On the Violence of Love

“ ‘I have been wounded by love.’ [Song of Songs 2:5 Old Latin] Love urges me to speak about love, and I willingly devote myself to its service.  Indeed, it is sweet and altogether enjoyable to speak about love (dilectione)—a pleasant matter and quite rich, and one that cannot in any way produce tedium in the writer and disgust in the reader.  For that which is seasoned with love is flavorful beyond measure on the palate of the heart.  ‘If a man were to give the entire wealth of his house for his love (dilectione), he would think it nothing.’ [Song of Songs 8:7 Vulg.] ” Richard of St Victor, On the Four Degrees of Violent Love I.1. in On Love: Victorine Texts in Translation, p. 275.
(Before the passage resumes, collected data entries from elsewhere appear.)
/-- The Root's reading is kept, and is the highest drift (R481). -/
def rootRead (s : State) (w : W32) : State :=
  { s with svc := { s.svc with ageRoot := w, driftMax := fld w 0 12, driftAgent := 0, driftRoot := true } }

theorem exec_ageEvaluation_root (h : Live s = true) (hready : isReady s = true) (hmode : s.svc.mode = 1)
    (htick : s.sched.tickNo % max 1 s.svc.interval = 0) (hvalid : bitOf w 20 = true) :
    exec (.ageEvaluation [(64, w)]) s = .next (settle (ageEvents (rootRead s w) 64 w)) := by
  have hgo : ¬ (¬ isReady s = true ∨ s.sched.tickNo % max 1 s.svc.interval ≠ 0) := by simp [hready, htick]
  have hoff : replanOn (ageEvents (rootRead s w) 64 w) = false := by
    obtain ⟨x, y, hsvc, -⟩ := ageEvents_svc (s := rootRead s w) (src := 64) (w := w)
    rw [replanOn, hsvc]
    exact decide_eq_false (not_not.mpr hmode)
  have hno : ¬ replanOn (ageEvents (rootRead s w) 64 w) = true := by rw [hoff]; decide
  show execAgeEvaluation [(64, w)] s = _
  rw [execAgeEvaluation, liveRoot_next h, if_neg hgo]
  simp only [List.foldl_cons, List.foldl_nil, List.filter_cons, List.filter_nil, hvalid, maxDrift]
  exact congrArg (fun u => Host.Outcome.next (settle u)) (if_neg hno)

end

/-! Dies that change their level (R483). -/

section
variable {s : State} {die lv mhz : Nat}

/-- The die stands at the level asked for. -/
def dieMoved (s : State) (die lv : Nat) : State :=
  modSvc s fun v => { v with dieLevel := tput 0 v.dieLevel die lv, pmOut := kdel v.pmOut die }

/-- The move is put into the audit log. -/
def dieNoted (s : State) (die lv : Nat) : State :=
  audit (dieMoved s die lv) 10 0x7F 8 3 die (tget 0 (tput 0 s.svc.dieLevel die lv) die)

theorem dieNoted_svc : (dieNoted s die lv).svc = (dieMoved s die lv).svc := (Noted.refl.audit ..).svc

theorem exec_pmDone (h : Live s = true) (hp : kget s.svc.pmOut die = some lv) {u : State}
    (hu : u = if die = 0 then modGlb (dieNoted s die lv) fun g => { g with rootMhz := mhz % 4096 } else dieNoted s die lv) :
    exec (.pmDone die mhz) s = .next (settle
      (if agtUp u die then modSched u fun c => { c with measNext := kput c.measNext die mhz } else u)) := by
  rw [hu]
  show execPmDone die mhz s = _
  simp only [execPmDone, liveRoot_next h, hp]
  rfl

end

/-! The spill of the audit log (R498–R500). -/

section
variable {s t u : State} {n : Nat} {w : Wr}

/-- Where the ring goes on and whether its spill has failed stand as before. -/
def RingKept (s t : State) : Prop := t.log.tail = s.log.tail ∧ t.log.spillFault = s.log.spillFault

theorem RingKept.refl : RingKept s s := ⟨rfl, rfl⟩

theorem RingKept.trans (h : RingKept s t) (h' : RingKept t u) : RingKept s u := ⟨h'.1.trans h.1, h'.2.trans h.2⟩

theorem RingKept.ite {c : Prop} [Decidable c] (ht : RingKept s t) (hu : RingKept s u) : RingKept s (if c then t else u) := by
  split
  · exact ht
  · exact hu

theorem RingKept.of_log (h : t.log = s.log) : RingKept s t := ⟨by rw [h], by rw [h]⟩

theorem reqVec_log (s : State) (v : Nat) : (reqVec s v).log = s.log := by
  obtain ⟨e, h⟩ := reqVec_shape s v
  rw [h]

theorem vecsRelease_log (s : State) (txn : Nat) : (vecsRelease s txn).log = s.log := by
  obtain ⟨e, h⟩ := vecsRelease_shape s txn
  rw [h]

theorem logPut_ringKept (s : State) (e : BitVec 256) : RingKept s (logPut s e) := by
  unfold logPut
  dsimp only
  split
  · rw [RingKept, reqVec_log]
    exact ⟨rfl, rfl⟩
  · exact ⟨rfl, rfl⟩

/-- An entry that finds no room is counted as lost, and no part of the ring moves. -/
theorem lostEntry_ringKept {f : Log → Log} (h : RingKept s t)
    (hf : (f t.log).tail = t.log.tail ∧ (f t.log).spillFault = t.log.spillFault) :
    RingKept s (if (!t.log.lostFlag) = true then reqVec (modLog t f) 4360 else modLog t f) :=
  have hlost : RingKept s (modLog t f) := h.trans hf
  .ite (hlost.trans (.of_log (reqVec_log _ 4360))) hlost

theorem audit_ringKept (s : State) (o f k c x y : Nat) : RingKept s (audit s o f k c x y) := by
  unfold audit
  refine .ite .refl (.ite (lostEntry_ringKept .refl ⟨rfl, rfl⟩) ?_)
  dsimp only
  generalize hu : ite (s.log.lostSince > 0) _ s = u
  have hmark : RingKept s u := by
    rw [← hu]
    exact .ite (.trans ⟨rfl, rfl⟩ (logPut_ringKept ..)) .refl
  exact .ite (lostEntry_ringKept hmark ⟨rfl, rfl⟩) (hmark.trans (logPut_ringKept ..))

theorem takeAction_log (s : State) (act : Nat) (v : Ev) : (takeAction s act v).log = s.log := by
  obtain ⟨e, w, h⟩ := takeAction_shape s act v
  rw [h]

theorem watchCount_ringKept (s : State) (v : Ev) : RingKept s (watchCount s v) := by
  unfold watchCount
  refine .ite .refl ?_
  dsimp only
  generalize hm : modWatch s _ = m
  have hcounted : RingKept s m := by
    rw [← hm]
    exact .refl
  generalize hl : @ite State (_ = true) (instDecidableEqBool _ _) (audit m _ _ _ _ _ _) m = u
  have hlogged : RingKept s u := by
    rw [← hl]
    exact .ite (hcounted.trans (audit_ringKept ..)) hcounted
  exact .ite (hlogged.trans (.of_log (takeAction_log ..))) hlogged

theorem raiseOn_ringKept (s : State) (code : Nat) (p a : Option Nat) (named : List (Item × Nat)) :
    RingKept s (raiseOn s code p a named) := by
  unfold raiseOn
  split
  · exact .refl
  · exact watchCount_ringKept ..

/-- The burst's entries are out of the log, none in flight. -/
def spillTaken (s : State) (txn n : Nat) : State :=
  modLog (mgrDone s txn) fun l => { l with entries := l.entries.drop n, inflight := 0 }

/-- Its entries are counted as lost (R499). -/
def spillLost (s : State) (txn n : Nat) : State :=
  modLog (spillTaken s txn n) fun l => { l with lost := satN 32 (l.lost + n), spillFault := true }

theorem spillDone_ok (s : State) (txn n : Nat) {u : State}
    (hu : u = modLog (spillTaken s txn n) fun l => { l with tail := (l.tail + n) % 2 ^ l.ringLog2 }) :
    spillDone s txn n true = vecsRelease (if u.log.thresh ≤ ringUsed u then reqVec u 4360 else u) txn := by
  rw [hu]
  rfl

/-- A spill that fails says so, and TAIL stays where it was (R499). -/
theorem spillDone_fault (s : State) (txn n : Nat) :
    (spillDone s txn n false).log.spillFault = true ∧ (spillDone s txn n false).log.tail = s.log.tail := by
  have hraised := raiseOn_ringKept (spillLost s txn n) eHostWriteFault none none
    [(.addr, ((s.port.writes.find? (fun w => w.txn == txn)).map (·.addr)).getD 0)]
  obtain ⟨htail, hfault⟩ : RingKept (spillLost s txn n) (spillDone s txn n false) :=
    .trans (.ite (hraised.trans (.of_log (reqVec_log _ 4360))) hraised) (.of_log (vecsRelease_log _ txn))
  exact ⟨hfault, htail⟩

theorem exec_logSpillResponse (h : Live s = true) (hw : s.port.writes.find? spillOf = some w) (hk : w.kind = .spill n) (ok : Bool) :
    exec (.logSpillResponse ok) s = .next (settle (spillDone s w.txn n ok)) := by
  show execLogSpillResponse ok s = _
  rw [execLogSpillResponse, liveRoot_next h]
  change Host.Outcome.next (settle (match s.port.writes.find? spillOf with
    | some w => match w.kind with
      | .spill n => spillDone s w.txn n ok
      | _ => s
    | none => s)) = _
  simp only [hw, hk]

/-- The entries that a burst takes: at most 32, those there are, those to the ring's end and those for which it has room (R499). -/
def burst (s : State) : Nat :=
  min 32 (min s.log.entries.length (min (ringSize s - s.log.tail % ringSize s) (ringSize s - 1 - ringUsed s)))

theorem exec_logSpillWrite (h : Live s = true) (hready : isReady s = true) (hs : s.log.spill = true) (hi : s.log.inflight = 0)
    (hn : 0 < burst s) {t : State} (ht : t = (mgrWrite s 0x40 (s.log.ringBase.toNat + s.log.tail * 32) (32 * burst s)
      (pack ((s.log.entries.take (burst s)).map fun e => (256, e.toNat))) (.spill (burst s))).2) :
    exec .logSpillWrite s = .next (settle { t with log := { t.log with inflight := burst s } }) := by
  rw [ht]
  show execLogSpillWrite s = _
  rw [execLogSpillWrite, liveRoot_next h]
  exact congrArg (fun u => Host.Outcome.next (settle u)) (if_neg (by
    rw [← burst]
    simp [hready, hs, hi, hn.ne']))

end

/-- Settles O58: the end of a drain and its time-out, an evaluation of the Root's reading and a die's move, a burst of the audit log and
its response, each by its own lemma. -/
theorem serviceLife : Obligations.ServiceLife := by
  refine ⟨fun s a d h hd => ⟨fun hclear => ?drainEnd, fun n t hl hn ht => ?drainTmo⟩, fun s h => ⟨?ageing, ?pmDone⟩,
    fun s n h => ⟨?spillWrite, ?spillResponse⟩⟩
  case drainEnd =>
    obtain ⟨hup, hexcluded, hreason⟩ := endMark_fields (agtEntry s a)
    refine ⟨exec_drainEnd h hd hclear, fun _ => ?_, draining_drainFinish⟩
    rw [agtUp, agtExcluded, agtEntry_drainFinish]
    exact ⟨hup, hexcluded, hreason⟩
  case drainTmo =>
    rw [ht, hn]
    exact ⟨exec_drainTmoExpiry h hd hl, kget_kput_self⟩
  case ageing =>
    intro w t hready hmode htick hvalid ht
    obtain ⟨x, y, hsvc, -⟩ := ageEvents_svc (s := rootRead s w) (src := 64) (w := w)
    rw [ht, ← rootRead]
    exact ⟨exec_ageEvaluation_root h hready hmode htick hvalid, by rw [hsvc]; rfl, by rw [hsvc]; rfl, by rw [hsvc]; rfl,
      ageEvents_warns (s := rootRead s w), ageEvents_quiet (s := rootRead s w)⟩
  case pmDone =>
    intro die lv mhz t u hp ht hu
    rw [ht] at hu ⊢
    exact ⟨exec_pmDone h hp hu, congrArg (·.dieLevel) dieNoted_svc, congrArg (·.pmOut) dieNoted_svc⟩
  case spillWrite =>
    intro hready hs hi hpos hn t ht
    rw [← burst] at hn
    rw [hn] at hpos ht ⊢
    exact ⟨exec_logSpillWrite h hready hs hi hpos ht, Nat.min_le_left 32 _⟩
  case spillResponse =>
    intro w t hw hk ht
    rw [ht, exec_logSpillResponse h hw hk, exec_logSpillResponse h hw hk]
    refine ⟨fun u hu => ⟨?_, ?_⟩, rfl, spillDone_fault s w.txn n⟩
    · rw [spillDone_ok s w.txn n hu]
    · rw [hu]
      rfl

end Sys2Proof.Proofs.ServiceLives
end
Richard lived and taught at the abbey of St Victor in Paris from about 1150 to 1173.  He followed the tradition of the master teacher, Hugh of St Victor, in this focus on the force of love.  Additionally, he connects to the significant fascination that celibate clergy had with reading and commenting on an ancient Hebrew love poem and a part of Holy Scripture.  Notice the text begins with a quote from that text.  Hugh defined love in the follow manner:

“Love seems to be—and love is—the delight of somebody’s heart toward something on account of something.  It is desire in seeking, and delight in thoroughly enjoying; it runs by means of (per) desire, it rests by means of delight.” Hugh of St Victor, On the Substance of Love II.5 in On Love: Victorine Texts in Translation, p. 144. {emphasis added}

This definition could apply to a loving marriage or even a favorite food.  In his work, Richard compares love to a violent force that compels one to act.  While often associated with the Cistercians, Victorine masters also sought to understand how human love mirrored or explained divine love.  Cistercians transferred the literal understanding of a love poem (the Song of Songs) into a mystical relationship of the soul with God.  Richard, a mystical theologian, explained this power in what certainly seems like the purpose of romance:     

“Do you not think that the heart appears to be pierced when that fiery sting of love (amoris) penetrates one’s mind to the core of his being and transfixes his feelings, so much so that he is completely incapable of containing or concealing the boiling of his desire?  He is ablaze  with desire; he seethes with feeling.  He boils and pants, groaning deeply and drawing long, deep breaths.” Richard, Four Degrees in On Love, pp.276-77 

It really seems to me that Richard understood what it meant to be ‘in love’ with someone.  When we read the medieval theologians, we should always move from the literal to the allegorical.  Richard wants his reader to understand that he or she could feel within the soul a divine love that sweetens the affections and controls the body in the same way a lover bends his own will for his beloved.